══ AVAILABLE RECORDS ══

-- ==== Sys2Proof/Machine/Turn.lean ====
section
/-! DEFINITION. What a step of the module does next: the agenda's next due entry, else the turn of the
round's next agent, else the end of the round of core clocks. -/

namespace Sys2Proof.Machine

/-- The earliest time in a list of agenda entries. -/
def earliest : List Due → Option Nat
  | [] => none
  | d :: ds =>
    match earliest ds with
    | none => some d.at_
    | some t => some (min d.at_ t)

/-- The first entry of a time in a list of agenda entries, and the list without it. -/
def takeAt (t : Nat) : List Due → Option (Ev × List Due)
  | [] => none
  | d :: ds => if d.at_ = t then some (d.ev, ds) else (takeAt t ds).map fun p => (p.1, d :: p.2)

/-- The agenda entry to run now: the first of the earliest, if it is due.
DESIGN CHOICE (assumption 2). -/
def State.dueNow (s : State) : Option (Ev × List Due) :=
  match earliest s.agenda with
  | none => none
  | some t => if t ≤ s.tick then takeAt t s.agenda else none

/-- The agents of a round: the cores whose clock has an edge in it, then the Scribe cores. One that has nothing to issue
when its turn comes does nothing.
DESIGN CHOICE (assumption 2). DESIGN CHOICE (assumption 30). -/
def State.agents (s : State) : List Agent :=
  ((s.cores.filter fun p => !s.skips (siteOf p.1)).map fun p => Agent.core p.1) ++ s.scribes.map fun p => Agent.scribe p.1

/-- The core clocks in which wafer time is corrected by one eighth of a nanosecond, at 50 ppm (R386). -/
def slewClocks : Nat := 4000

/-- What is due at a wafer time (R215), due at another tick. -/
def retime (f : Nat → Nat) (d : Due) : Due :=
  match d.ev with
  | .realignResume _ => { d with at_ := f d.at_ }
  | _ => d

/-- Wafer time corrected by one eighth of a nanosecond, while a correction is left (R386).
DESIGN CHOICE (assumption 69). -/
def State.slewTime (s : State) : State :=
  if (s.clock + 1) % slewClocks ≠ 0 then s
  else if 0 < s.slew then
    { s with timeBase := s.timeBase + 1, slew := s.slew - 1, agenda := s.agenda.map (retime (· - 1)) }
  else if s.slew < 0 ∧ 0 < s.timeBase then
    { s with timeBase := s.timeBase - 1, slew := s.slew + 1, agenda := s.agenda.map (retime (· + 1)) }
  else s

/-- The threads that have become ready since their core's turn, held or leading in this clock where they are to be
(R40-R42, R50).
DEDUCED (assumption 28). -/
def State.settleCores (s : State) : State :=
  (s.cores.filter fun p => !p.2.stopped && !s.skips (siteOf p.1)).foldl (fun s p => s.settleCore p.1) s

/-- A core whose clock had no edge in the round that ends: as a picker that stood still for a clock (R430). -/
def State.lagCore (s : State) (c : Nat) : State :=
  if (s.core c).stopped then s
  else (s.core c).order.foldl (fun s q => s.shiftSquad (s.clock - 1) s.clock q) s

/-- The blocks of a reticle whose clock had no edge: their cores have counted none (R214). -/
def Site.lagBlocks (st : Site) : Site :=
  { st with blocks := st.blocks.map fun p => (p.1, if p.2.power = .active then { p.2 with born := p.2.born + 1 } else p.2) }

/-- The clocks of the reticles in the round that begins: what a slow clock falls behind (R430), and the caps of a window
that begins (R73).
DESIGN CHOICE (assumption 12). DESIGN CHOICE (assumption 123). -/
def State.tickSites (s : State) : State :=
  { s with
    sites := s.sites.map fun p =>
      (p.1, { (if 1600 ≤ p.2.lag then p.2.lagBlocks else p.2) with
        lag := p.2.lag % 1600 + (1600 - p.2.mhz)
        windowCap := if s.clock % 64 = 0 then p.2.cap else p.2.windowCap }) }

/-- The end of a round: one core clock passes, and every agent has a turn again.
DESIGN CHOICE (assumption 2). DESIGN CHOICE (assumption 12). DESIGN CHOICE (assumption 30). -/
def State.endRound (s : State) : State :=
  let slow := s.cores.keys.filter fun c => s.skips (siteOf c)
  let s := s.settleCores
  let s := { s.slewTime with clock := s.clock + 1, tick := s.tick + coreTicks }
  let s := (slow.foldl State.lagCore s).tickSites
  { s with todo := s.agents }

/-- What the next step does: an entry of the agenda, an instruction, a trap of a fetched instruction on
its whole gang, or nothing but the state's own change. -/
inductive Plan where
  | event (e : Ev) (s : State)
  | run (i : Instr) (s : State)
  | trap (cause : Nat) (addr : DWord) (s : State)
  | quiet (s : State)

/-- A gang whose fetch a flip or a flush holds issues nothing (R98, R352), and lets the squads behind it issue (R355).
DESIGN CHOICE (assumption 79). -/
def State.holdGang (s : State) : State :=
  match s.gang with
  | some g => { (g.members.foldl (fun s m => s.holdThread m.2) s).toBack g.core g.move.toList with gang := none }
  | none => s

/-- The plan for what a gang has fetched (R181 steps 1 to 7, R185).
DEDUCED (assumption 34). DEDUCED (assumption 88). -/
def planFetched : Fetched → Plan
  | .trap c a s =>
    if c = heldCause then .quiet s.holdGang
    else if c = Cause.codeBounds then .run .codeBounds s
    else .trap c a s
  | .ok w s =>
    match decodeSimt w with
    | .ok i _ => .run i s
    | .trap c =>
      if c = Cause.zeroWord then .run (.illegalOpcode true) s
      else if c = Cause.illegalOpcode then .run (.illegalOpcode false) s
      else .trap c 0 s

/-- The plan for a core's turn (R38): threads the watchdog has reached come first (R47); a core whose
picker stands still, or with no thread to issue, does nothing. -/
def State.planCore (s : State) (c : Nat) (rest : List Agent) : Plan :=
  if (s.core c).stopped then .quiet { s with todo := rest }
  else
    match s.watched c with
    | t :: _ => .event (.watchdog t) s
    | [] =>
      let s1 := { s.choose c with todo := rest }
      match s1.gang with
      | none => .quiet s1
      | some g => planFetched (s1.fetchAt c (s1.gangCode g) g.pc)

/-- The plan for a Scribe core's turn (R294, R299): its next word, or the trap or stall of its fetch. -/
def State.planScribe (s : State) (sc : Nat) (rest : List Agent) : Plan :=
  let s := { s with todo := rest }
  let c := s.scribeCore sc
  if c.task.isNone || c.stall.isSome then .quiet s
  else
    match s.scribeWord sc with
    | .error (e, va) =>
      if e = Cause.codeBounds then .run (.scribeIllegalOpcode (.ofNat 8 e)) { s with scribe := some sc }
      else if e = Cause.nonresident then .quiet (s.scribeStall sc va)
      else if e = heldCause then .quiet s
      else .quiet (s.scribeTrap sc e (.ofNat 64 va))
    | .ok (w, s) =>
      match decodeScribe w with
      | .ok i _ => .run i { s with scribe := some sc }
      | .trap e => .run (.scribeIllegalOpcode (.ofNat 8 e)) { s with scribe := some sc }

/-- The plan of the next step.
DESIGN CHOICE (assumption 2). -/
def State.plan (s : State) : Plan :=
  match s.dueNow with
  | some (e, rest) => .event e { s with agenda := rest }
  | none =>
    match s.todo with
    | .core c :: rest => s.planCore c rest
    | .scribe sc :: rest => s.planScribe sc rest
    | [] =>
      match s.windowsOver with
      | q :: _ => .event (.convergenceTimeout q) s
      | [] => .quiet s.endRound

end Sys2Proof.Machine
end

═══

# [WHAT IS NEEDED]
Only the lines above from the line with "if c = Cause.zeroWord" to the line with "picker stands still, or", those two lines included, should be reproduced exactly.

# [WRITTEN RESPONSE]
      if c = Cause.zeroWord then .run (.illegalOpcode true) s
      else if c = Cause.illegalOpcode then .run (.illegalOpcode false) s
      else .trap c 0 s

/-- The plan for a core's turn (R38): threads the watchdog has reached come first (R47); a core whose
picker stands still, or with no thread to issue, does nothing. -/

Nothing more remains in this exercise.